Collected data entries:

-- ==== Sys2Proof/Safety.lean ====
section
/-! DEFINITION. The terms in which claims about runs are stated: invariants, runs, and what is seen on the wire. -/
namespace Sys2Proof.Machine

/-! ## Invariants -/

/-- `0 <= count <= N` and `wr = (rd + count) mod N` (10_state.md R31), and the ring storage in canonical form; that
the indices lie in `[0, N)` is their type. -/
abbrev RingInv (s : State) : Prop :=
  Memory.wf s.ring = true ∧ s.count ≤ Config.ringCapacity ∧ s.wr = s.rd + BitVec.ofNat 8 s.count

/-- Between invocations the cursor is at most 11, and it is 1 to 11 whenever `ps` is `Read` or `Write` (R26). -/
abbrev CursorInv (s : State) : Prop :=
  s.fc.toNat ≤ 11 ∧ (s.ps ≠ .error → 1 ≤ s.fc.toNat)

/-- Bits 7 to 3 of `b` are always 0 (R52, R59). -/
abbrev ButtonInv (s : State) : Prop := s.b.toNat < 8

/-- Each accumulator holds what a two's complement cell of ACC_BITS bits can (R51). -/
abbrev AccInv (s : State) : Prop :=
  wrap s.accBits s.x = s.x ∧ wrap s.accBits s.y = s.y ∧ wrap s.accBits s.z = s.z

/-- The state invariant of the block. -/
abbrev Inv (s : State) : Prop := RingInv s ∧ CursorInv s ∧ ButtonInv s ∧ AccInv s

/-- A main-line program without P2 and P3 sub-steps. -/
def NoPacketWork (l : List Micro) : Prop := ∀ m ∈ l, m ≠ .takeByte ∧ m ≠ .decodePacket

/-- While a packet is being taken, the pops still to be made find a byte each, and the bytes taken and still to be
taken are `PLEN` (43_mouse_session.md R226). -/
def PacketInv (s : State) : Prop :=
  NoPacketWork s.main ∨
    ∃ n rest, s.main = List.replicate n .takeByte ++ .decodePacket :: rest ∧ NoPacketWork rest ∧
      n ≤ s.count ∧ s.pkt.length + n = packetLen s.wheel

/-! ## Runs -/

/-- The turn in which an operation is invoked in its own context. -/
def invoke (i : Instr) : Turn := .issue (contextOf i) (encode i)

/-- `k` steps of the machine. -/
abbrev runFor (k : Nat) (s : State) : Out := Host.Core.run Sys2Proof.core k s

/-- No agent has anything left to do and the main line is running. -/
abbrev Idle (s : State) : Prop := s.main = [] ∧ s.dev = [] ∧ s.cons = [] ∧ s.ctx = .mainline

/-- The next edge is handled in interrupt context with (`ps`, `fc`) the given pair: the interrupt is armed and the host
lets the clock go (30_encoding.md R100, 40_bit_engine.md R130, 10_state.md R44). -/
abbrev Handles (s : State) (p : PortState) (f : BitVec 4) : Prop :=
  s.ctx = .interrupt ∧ s.irqArmed = true ∧ s.clkDrive = .released ∧ s.ps = p ∧ s.fc = f

/-- The main line is in its context with nothing to do. -/
abbrev MainIdle (s : State) : Prop := s.ctx = .mainline ∧ s.main = []

/-- S0 of `start_session` is the next sub-step of the main line (R211): it is listed, or the call itself is the next turn
while the main line is idle. -/
abbrev SessionStarts (s : State) : Prop :=
  (∃ rest, s.main = .sessionInit :: rest) ∨
    (s.main = [] ∧ ∃ c w rest, s.sched = .issue c w :: rest ∧ decode w = .ok .startSession)

/-- The `j`-th byte the ring holds, counted from the oldest (R31). -/
def heldByte (s : State) (j : Nat) : Byte := Memory.read s.ring (s.rd + BitVec.ofNat 8 j).toNat

/-- `s` with the first `n` packets of its ring decoded, the ring left as it is (43_mouse_session.md R224, P3). -/
def decodeHeld (s : State) (n : Nat) : State :=
  match n with
  | 0 => s
  | n + 1 =>
    let u := decodeHeld s n
    let first := n * packetLen s.wheel
    { u with b := heldByte s first &&& 7,
             x := wrap u.accBits (u.x + (heldByte s (first + 1)).toInt),
             y := wrap u.accBits (u.y - (heldByte s (first + 2)).toInt),
             z := if s.wheel then wrap u.accBits (u.z + (heldByte s (first + 3)).toInt) else u.z }

/-- `n` main-line turns, then as many as are given of the device. -/
def mainThenDevice (n m : Nat) : List Turn := List.replicate n .main ++ List.replicate m .device

/-! ## The wire -/

/-- The table of 30_encoding.md R100, the rows of `Read` and `Write`. -/
def phaseTable : List (PortState × BitVec 4 × Instr) :=
  [(.read, 11, .rdStart), (.read, 10, .rdDataB0), (.read, 9, .rdDataB1), (.read, 8, .rdDataB2),
   (.read, 7, .rdDataB3), (.read, 6, .rdDataB4), (.read, 5, .rdDataB5), (.read, 4, .rdDataB6),
   (.read, 3, .rdDataB7), (.read, 2, .rdParity), (.read, 1, .rdStop),
   (.write, 11, .wrDataB0), (.write, 10, .wrDataB1), (.write, 9, .wrDataB2), (.write, 8, .wrDataB3),
   (.write, 7, .wrDataB4), (.write, 6, .wrDataB5), (.write, 5, .wrDataB6), (.write, 4, .wrDataB7),
   (.write, 3, .wrParity), (.write, 2, .wrStop), (.write, 1, .wrAck)]

/-- The 23 phase rows, ERR_NOP with cursor `f` first. -/
def phaseRows (f : BitVec 4) : List Instr := .errNop f :: phaseTable.map fun row => row.2.2

/-- The rows that send one byte with `send_byte_with_ack`, each with its byte (30_encoding.md R106, R108, R110). -/
def sendingRows (v : Byte) : List (Instr × Byte) :=
  [(.sendByteWithAck v, v), (.cmdReset, 0xFF), (.cmdGetId, 0xF2), (.cmdSetRate, 0xF3), (.cmdSetRes, 0xE8),
   (.cmdEnable, 0xF4), (.argRate200, 200), (.argRate100, 100), (.argRate80, 80), (.argRes8cpmm, 3),
   (.argRateCfg v, v)]

/-- The rows that are a correct read frame from the device, each with its byte (R90, R107). -/
def receivingRows (v : Byte) : List (Instr × Byte) :=
  [(.frameRx v (parity v), v), (.rspAck, 0xFA), (.rspBatOk, 0xAA), (.rspIdStd, 0x00), (.rspIdWheel, 0x03)]

/-- The host's two drives and the armed bit of a next state. -/
def drivesOf (o : Out) : Option (Drive × Drive × Bool) :=
  match o with
  | .next s => some (s.clkDrive, s.dataDrive, s.irqArmed)
  | .fault _ => none
  | .refused _ => none

/-- The levels the host's drive leaves on the data line after each of the next `n` edges of the device. -/
def hostLevels (n : Nat) (s : State) : List Bool :=
  match n with
  | 0 => []
  | n + 1 =>
    match deviceStep s with
    | .next t => levelOf t.dataDrive :: hostLevels n t
    | .fault _ => []
    | .refused _ => []

/-- A correct read frame carrying `v` (30_encoding.md R119, RXFRAME). -/
def rxFrame (v : Byte) : List Bool := frameLevels v (parity v)

/-- The device clocks a write frame, acknowledges it and replies with `r`. -/
def ackThenReply (r : Byte) : List Bool := txClockLevels false ++ rxFrame r

/-- The bytes a main-line program sends, in order. -/
def sentBytes (l : List Micro) : List Byte :=
  l.filterMap fun m =>
    match m with
    | .setup v => some v
    | _ => none

/-- The device's part of the handshake without wheel detection (30_encoding.md R112). -/
def deviceScript : List Bool :=
  ackThenReply Config.rspAck ++ rxFrame Config.rspBatOk ++ rxFrame Config.rspIdStd
    ++ (List.replicate 5 (ackThenReply Config.rspAck)).flatten

/-- The device's part of the handshake with wheel detection, answering GET_DEVICE_ID with `id` (R112). -/
def wheelDeviceScript (id : Byte) : List Bool :=
  ackThenReply Config.rspAck ++ rxFrame Config.rspBatOk ++ rxFrame Config.rspIdStd
    ++ (List.replicate 7 (ackThenReply Config.rspAck)).flatten ++ rxFrame id
    ++ (List.replicate 5 (ackThenReply Config.rspAck)).flatten

end Sys2Proof.Machine
end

#### [Problem requirements]
Would you retype the lines above from the one with "R224, P3). -/" down to the one with "match o with", word for word, both ends included and no other lines?

#### [Response below]
/-- `s` with the first `n` packets of its ring decoded, the ring left as it is (43_mouse_session.md R224, P3). -/
def decodeHeld (s : State) (n : Nat) : State :=
  match n with
  | 0 => s
  | n + 1 =>
    let u := decodeHeld s n
    let first := n * packetLen s.wheel
    { u with b := heldByte s first &&& 7,
             x := wrap u.accBits (u.x + (heldByte s (first + 1)).toInt),
             y := wrap u.accBits (u.y - (heldByte s (first + 2)).toInt),
             z := if s.wheel then wrap u.accBits (u.z + (heldByte s (first + 3)).toInt) else u.z }

/-- `n` main-line turns, then as many as are given of the device. -/
def mainThenDevice (n m : Nat) : List Turn := List.replicate n .main ++ List.replicate m .device

/-! ## The wire -/

/-- The table of 30_encoding.md R100, the rows of `Read` and `Write`. -/
def phaseTable : List (PortState × BitVec 4 × Instr) :=
  [(.read, 11, .rdStart), (.read, 10, .rdDataB0), (.read, 9, .rdDataB1), (.read, 8, .rdDataB2),
   (.read, 7, .rdDataB3), (.read, 6, .rdDataB4), (.read, 5, .rdDataB5), (.read, 4, .rdDataB6),
   (.read, 3, .rdDataB7), (.read, 2, .rdParity), (.read, 1, .rdStop),
   (.write, 11, .wrDataB0), (.write, 10, .wrDataB1), (.write, 9, .wrDataB2), (.write, 8, .wrDataB3),
   (.write, 7, .wrDataB4), (.write, 6, .wrDataB5), (.write, 5, .wrDataB6), (.write, 4, .wrDataB7),
   (.write, 3, .wrParity), (.write, 2, .wrStop), (.write, 1, .wrAck)]

/-- The 23 phase rows, ERR_NOP with cursor `f` first. -/
def phaseRows (f : BitVec 4) : List Instr := .errNop f :: phaseTable.map fun row => row.2.2

/-- The rows that send one byte with `send_byte_with_ack`, each with its byte (30_encoding.md R106, R108, R110). -/
def sendingRows (v : Byte) : List (Instr × Byte) :=
  [(.sendByteWithAck v, v), (.cmdReset, 0xFF), (.cmdGetId, 0xF2), (.cmdSetRate, 0xF3), (.cmdSetRes, 0xE8),
   (.cmdEnable, 0xF4), (.argRate200, 200), (.argRate100, 100), (.argRate80, 80), (.argRes8cpmm, 3),
   (.argRateCfg v, v)]

/-- The rows that are a correct read frame from the device, each with its byte (R90, R107). -/
def receivingRows (v : Byte) : List (Instr × Byte) :=
  [(.frameRx v (parity v), v), (.rspAck, 0xFA), (.rspBatOk, 0xAA), (.rspIdStd, 0x00), (.rspIdWheel, 0x03)]

/-- The host's two drives and the armed bit of a next state. -/
def drivesOf (o : Out) : Option (Drive × Drive × Bool) :=
  match o with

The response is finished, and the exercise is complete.